I suspect programming concurrency will continue to create bugs because humans ideas of time don't actually match up to reality. Obviously not usually due to relativity, but there are all sorts of complexities in the underlying systems we program for that intuition doesn't capture well.
Erlang and OTP may make it easier to have a better flow, but it's not a magic bullet. Plenty of ways to write race conditions and get unexpected message orderings (especially on a multinode system)
There are many properties of multithreaded/distributed systems that are emergent and that current static compilers don't address.
In distributed systems it's becoming more common to use TLA+[1] to model the system and ensure that we don't have bugs at the design level (rather than just the system level).
In particular for message-passing, I'm quite curious about the state of the research on Communicating Finite State Machines[1] and Petri Nets[2] and if there are actual products that could be integrated in regular languages and are not just of academic interest only.
I expect that Ada/Sparks[1] has some support for this pattern though Ada multithreading story is not there yet (?).
I'm quite excited about the future Z3 prover integration in Nim[5] and the potential to write concurrent programs free of design bugs[6] to address both ends of the concurrency bugs:
- bugs in the low-level concurrent data structure via formal verification (which is something I used int he past to prove that my design was bug-free and that the deadlock I experienced was a condition variable bugs in Glibc[7] and I had to directly use futexes instead.

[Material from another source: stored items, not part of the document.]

-- ==== Sys2Proof/Machine/Maint.lean ====
section
/-!
DEFINITION. The maintenance rows: MAINT_START, the effects of the activities, and their end (R504, R505, R507 to R510).
-/
namespace Sys2Proof.Machine

/-- MAINT_START (R507). -/
def execMaintStart (c : Ctx) (activity : BitVec 8) (params : List Byte) (s : State) : Host.Outcome State Fault Refusal :=
  s.command c (.maintStart c activity params) (fun s => s.maintStart c activity.toNat params)

/-- FILL (R221, R507): the effect of the running activity of code 0. -/
def execFill (s : State) : Host.Outcome State Fault Refusal := .next (s.perform 0 (fun s a => (s.fillRange a.params, 0)))

/-- SCRUB (R223, R224, R507). -/
def execScrub (s : State) : Host.Outcome State Fault Refusal := .next (s.perform 1 (fun s a => s.scrubAll a.params))

/-- RINGTRAIN (R213, R492, R507): the stacks are retrained without a fill; their contents stay (log entry 48). One in
use that fails is lost. -/
def execRingtrain (s : State) : Host.Outcome State Fault Refusal :=
  .next (s.perform 2 (fun s _ => (s.trainStacks, 0)))

/-- OPTTRAIN (R62, R277, R507): NEXT_ID is adopted and every fitted port runs a training pass. -/
def execOpttrain (ports : List (PortRef × PortLight)) (s : State) : Host.Outcome State Fault Refusal :=
  .next (s.perform 3 (fun s _ => (s.adoptId.trainAll ports, 0)))

/-- FUSESENSE (R455). -/
def execFusesense (s : State) : Host.Outcome State Fault Refusal := .next (s.perform 4 (fun s _ => (s.senseAgain, 0)))

/-- TCAL (R507): sensors read VALID 0 from its start to its end. -/
def execTcal (s : State) : Host.Outcome State Fault Refusal := .next (s.perform 5 (fun s _ => (s, 0)))

/-- The running DRAIN or DEFECT-UPDATE activity has the mode or operation that a row is for. -/
def State.modeDue (s : State) (code mode : Nat) : Bool := (s.dueActivity code).any (fun a => pfield a.params 0 1 = mode)

/-- DRAIN, mode SECURE (R507): the drain's end gives the result. -/
def execDrainSecure (s : State) : Host.Outcome State Fault Refusal :=
  if s.modeDue 6 0 && s.oldestDrain.isNone then .next s.secureLocal else .next s

/-- DRAIN, mode RESTORE (R505). -/
def execDrainRestore (copy : Option CopyInfo) (data : List Byte) (s : State) : Host.Outcome State Fault Refusal :=
  if s.modeDue 6 1 then .next (s.perform 6 (fun s a => s.restore (pfield a.params 8 16) copy data)) else .next s

/-- DRAIN, mode QUERY (R504). -/
def execDrainQuery (slots : Option (CopyInfo × CopyInfo)) (s : State) : Host.Outcome State Fault Refusal :=
  if s.modeDue 6 2 then .next (s.perform 6 (fun s _ => s.query slots)) else .next s

/-- The ENTRY of a DEFECT-UPDATE. -/
def Activity.entry (a : Activity) : Word := BitVec.ofNat 32 (pfield a.params 4 8)

/-- DEFECT-UPDATE, add (R59, R510): RESULT 2 where there is nothing to do. -/
def execDefectUpdateAdd (s : State) : Host.Outcome State Fault Refusal :=
  if s.modeDue 7 0 then .next (s.perform 7 (fun s a =>
    match s.addDefect a.entry with
    | some t => (t, 0)
    | none => (s, 2)))
  else .next s

/-- DEFECT-UPDATE, clear (R510). -/
def execDefectUpdateClear (s : State) : Host.Outcome State Fault Refusal :=
  if s.modeDue 7 1 then .next (s.perform 7 (fun s a => s.clearDefect a.entry)) else .next s

/-- DEFECT-UPDATE, clear every soft entry of a kind (R510). -/
def execDefectUpdateClearKind (s : State) : Host.Outcome State Fault Refusal :=
  if s.modeDue 7 2 then .next (s.perform 7 (fun s a => s.clearKind (defKind a.entry))) else .next s

/-- MAINT_ACTIVITY_END (R508). -/
def execMaintActivityEnd (activity : Fin 8) (failed : Bool) (s : State) : Host.Outcome State Fault Refusal :=
  .next (s.endActivity activity failed)

end Sys2Proof.Machine
end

- bugs in the high-level design, implemented as event-loop / finite state-machine reacting to events as received by channels
Are there people working on model checkers or formal verification in Rust? Like the author, i think addressing memory bugs.the borrow checker is only a part of the "fearless concurrency" story and preventing design bugs would be extremely valuable.
[1]: https://lamport.azurewebsites.net/tla/tla.html
[2]: https://en.wikipedia.org/wiki/Communicating_finite-state_mac...
[3]: https://en.wikipedia.org/wiki/Petri_net
[4]: https://www.adacore.com/sparkpro
[5]: https://nim-lang.org/docs/drnim.html
[6]: https://github.com/nim-lang/RFCs/issues/222
[7]: https://github.com/mratsim/weave/issues/56
And shameless plug, my talk at the NimConf on debugging multithreading programs (data structure and design): https://www.youtube.com/watch?v=NOAI2wH9Cf0&list=PLxLdEZg8DR...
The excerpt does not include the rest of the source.